There are a plethora of memorable moments, so I find it most difficult to declare a favorite. I was very enchanted with the Scottish countryside and the Swiss/Austrian Alps. I also have incredible memories of adventures in the Adirondacks (upstate New York), the Green Mountains (Vermont), the White Mountains, and the Smoky and Blue Ridge Mountains (North Carolina). And Yosemite was one of the most beautiful as were the Montana Rockies. And Joshua Tree and Moab, Utah were a different kind of spectacular. Scotland’s beauty captured my heart. ALL of my hikes with my son were most memorable. I started him out young. I always enjoyed seeing how much fun he had making camp, building a campfire, canoeing, hiking and bird watching. He loved to identify birds and draw/color pictures of them. My favorite hiking memories are not limited to rural outings. I have been on some very memorable urban hikes. I walked from the port of Montreal to the top of Mount Royal navigating through old neighborhoods and ethnic districts. Also hiked from Notting Hill to the Tower of London and saw the changing of the guard along the way. Hiking around the fabulous city of San Francisco needs no explanation! I also love setting out with newbie hikers and seeing their love for nature blossom.

Your photos are a beautiful way to document your travels, but do you find photography to also be a creative outlet for you? Have you ever dabbled in landscape drawing or painting?

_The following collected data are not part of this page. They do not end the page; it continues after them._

/-- A WRITE for an entry whose prior read is outstanding waits at its port, unjudged, behind those that wait already
(R63). Table 4-3 and the late fills: what a WRITE for any other entry does to its slot, its response and its penalty,
wherever it leaves no OPEN entry to resolve; the response follows and nothing else changes. The invariant journalSound
shuts out two entries for one index (R59). -/
def Obligations.WriteFillsSlot : Prop :=
  ∀ (s : State) (l : Lane) (a : Half) (w : LaneWord) (k : Half) (i : VIndex) (e : VoteEntry),
    servedReads s l = true → steady s = true → checked (.write l a w k) = true → writeJudgement l a s = .inr i →
    entryFor s i = some e → journalSound s = true →
    (e.prior = none → e.state = .opened →
      exec (.write l a w k) s =
        .next (modLink e.opener
          (fun p => { p with job := match p.job with
            | .opening b j c f ws => .opening b j c f (ws ++ [l])
            | j => j })
          (beginJob l (.waiting true i w e.opener) s))) ∧
      ((e.prior ≠ none ∨ e.state ≠ .opened) →
      match e.slots.get l, decodeFor s l w with
      | .value x, .value v =>
        if v = x then exec (.write l a w k) s = .next (respond l .duplicate [] s)
        else mild s l 128 = true → exec (.write l a w k) s = .next (respond l .equivocal [] (scored l 128 s))
      | .value _, _ =>
        mild s l 96 = true → exec (.write l a w k) s = .next (respond l .codeFault [] (scored l 96 s))
      | .invalid, _ =>
        mild s l 128 = true → exec (.write l a w k) s = .next (respond l .equivocal [] (scored l 128 s))
      | .empty, .value v =>
        match e.state with
        | .committed c =>
          if v = c then
            exec (.write l a w k) s = .next (respond l .committed [] (putEntry (fillSlot l (.value v) e) s))
          else
            mild s l 64 = true →
              exec (.write l a w k) s =
                .next (respond l .committed [] (scored l 64 (putEntry (fillSlot l (.value v) e) s)))
        | .opened =>
          resolution s (fillSlot l (.value v) e) = .wait →
            exec (.write l a w k) s = .next (respond l .accepted [] (putEntry (fillSlot l (.value v) e) s))
      | .empty, _ =>
        (e.state ≠ .opened ∨ resolution s (fillSlot l .invalid e) = .wait) → mild s l 96 = true →
          exec (.write l a w k) s =
            .next (respond l .codeFault [] (scored l 96 (putEntry (fillSlot l .invalid e) s))))

/-- A fill that completes an admissible agreeing set commits: the reservation becomes the journal record of the prior,
the commit write is presented behind those that wait, the entry stands COMMITTED, the lanes holding another value are
charged 64, and no cell, role, fault or other entry changes. -/
def Obligations.WriteCommits : Prop :=
  ∀ (s : State) (l : Lane) (a : Half) (w : LaneWord) (k : Half) (i : VIndex) (e : VoteEntry) (v : Value),
    servedReads s l = true → checked (.write l a w k) = true → writeJudgement l a s = .inr i →
    entryFor s i = some e → e.prior ≠ none → e.state = .opened → e.slots.get l = .empty →
    decodeFor s l w = .value v → resolution s (fillSlot l (.value v) e) = .commit v →
    (∀ m, mild s m 64 = true) →
    Answers (exec (.write l a w k) s) fun t =>
      t.epoch.journal = s.epoch.journal ++ [⟨i, recordPrior s e, s.epoch.number⟩] ∧
        t.epoch.reservations = s.epoch.reservations - 1 ∧ t.epoch.rollback = false ∧
        t.store.arbiter.commits = s.store.arbiter.commits ++ [⟨i, v⟩] ∧
        t.votes = s.votes.map (fun x =>
          if x.index = i then { fillSlot l (.value v) e with state := .committed v } else x) ∧
        (∀ m, (t.lanes.get m).score =
          if m ∈ minorityLanes e v ∧ fitted s m = true ∧ voting s m = true then raisedScore s m 64
          else (s.lanes.get m).score) ∧
        (∀ m, laneState t m = laneState s m) ∧ (t.links.get l).frame = .responding (responseBytes 2 []) ∧
        t.controls = s.controls ∧ t.faults = s.faults ∧ t.store.banks = s.store.banks ∧ rolesKept s t ∧
        t.stop = s.stop ∧ t.mode = s.mode ∧ settingsKept s t

/-- A fill that leaves no value able to gather an admissible agreeing set closes the entry SPLIT: it leaves the table,
its reservation is released, nothing is journalled or written, SPLIT is raised at every fitted lane, and the WRITE is
answered SPLIT. A fill whose word is a code fault makes the slot INVALID, is charged 96, and is answered CODE-FAULT
(R66); no lane is scored besides. Under the split action HOLD-WORD the closure that waited for the entry is taken
(R84); under ROLLBACK a rollback begins, and none is taken. -/
def Obligations.WriteSplits : Prop :=
  ∀ (s : State) (l : Lane) (a : Half) (w : LaneWord) (k : Half) (i : VIndex) (e : VoteEntry),
    servedReads s l = true → checked (.write l a w k) = true → writeJudgement l a s = .inr i →
    entryFor s i = some e → e.prior ≠ none → e.state = .opened → e.slots.get l = .empty →
    let x := slotOf (decodeFor s l w)
    let amount (m : Lane) : Nat := if m = l ∧ x = .invalid then 96 else 0
    resolution s (fillSlot l x e) = .split → (x = .invalid → mild s l 96 = true) →
    (closurePending s = true → ∀ m, s.epoch.owed.get m = true → mild s m 128 = true) →
    Answers (exec (.write l a w k) s) fun t =>
      (∀ m, fitted s m = true → flagSet t m .split = true) ∧
        (x = .invalid → flagSet t l .score = true) ∧
        (t.links.get l).frame = .responding (responseBytes (if x = .invalid then 5 else 6) []) ∧
        t.store.banks = s.store.banks ∧ t.faults = s.faults ∧ rolesKept s t ∧ settingsKept s t ∧
        (splitRollsBack s i = false → entryEnded s t i amount ∧ t.stop = s.stop) ∧
        (splitRollsBack s i = true → rollbackBegun s t ∧ t.lanes = (entryGone s i amount).lanes)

Near Glacier National Park, Montana

Near Glacier National Park, Montana

Yes, photography is a creative outlet, but of late, I have become lazy with my cell phone camera. I have a perfectly good camera but just seem to whip out the cell phone for pictures. The other day, I saw a photographer with his camera on tripod attempting to capture the fall colors. It motivated me to get my camera back out and start taking better quality pictures and bringing back photography as a ritual instead of a “fast food drive thru” experience. I have dabbled in landscape painting, but I have friends who are very good artists, so I rather enjoy looking at their works over my own. In fact, one friend painted a scene from one of my pictures. Maybe I will get the brush and paints out again at another phase of my life.

What’s next for you?

Professionally, I am still looking for full time employment. That will determine where I will move. I am finding my age to be working against me as I compete for jobs. On a personal level, I want to continue to check off hiking spots on my bucket list. Iceland, South America, and Isle of Skye are at the top of the bucket. Also want to get involved in a mentoring program where I, along with my dog, can take young people out on trails to help enrich their lives. I truly believe we are responsible for one another. Many people, young and old, are hurting, so acts of kindness will help ease one’s load and outdoor adventure will help give them a new perspective. I will also remain active in saving our Earth.

White Mountains

Canadian Jay landed on my hand while hiking the White Mountains, NH.


  1. I enjoyed reading this. You have had wonderful adventures and made a life, not just a living. Good luck in your quests, both professionally and travel/hiking.


  2. Such a great article about a great and amazing woman. I had the honor of a visit from her this past summer and hope to hike with her someday!


  3. On my way to work on a Monday morning in July, and all I really want to do is go on a hike!
    Wonderful interview Cathy, and I hope to join Janice on a hike some day soon.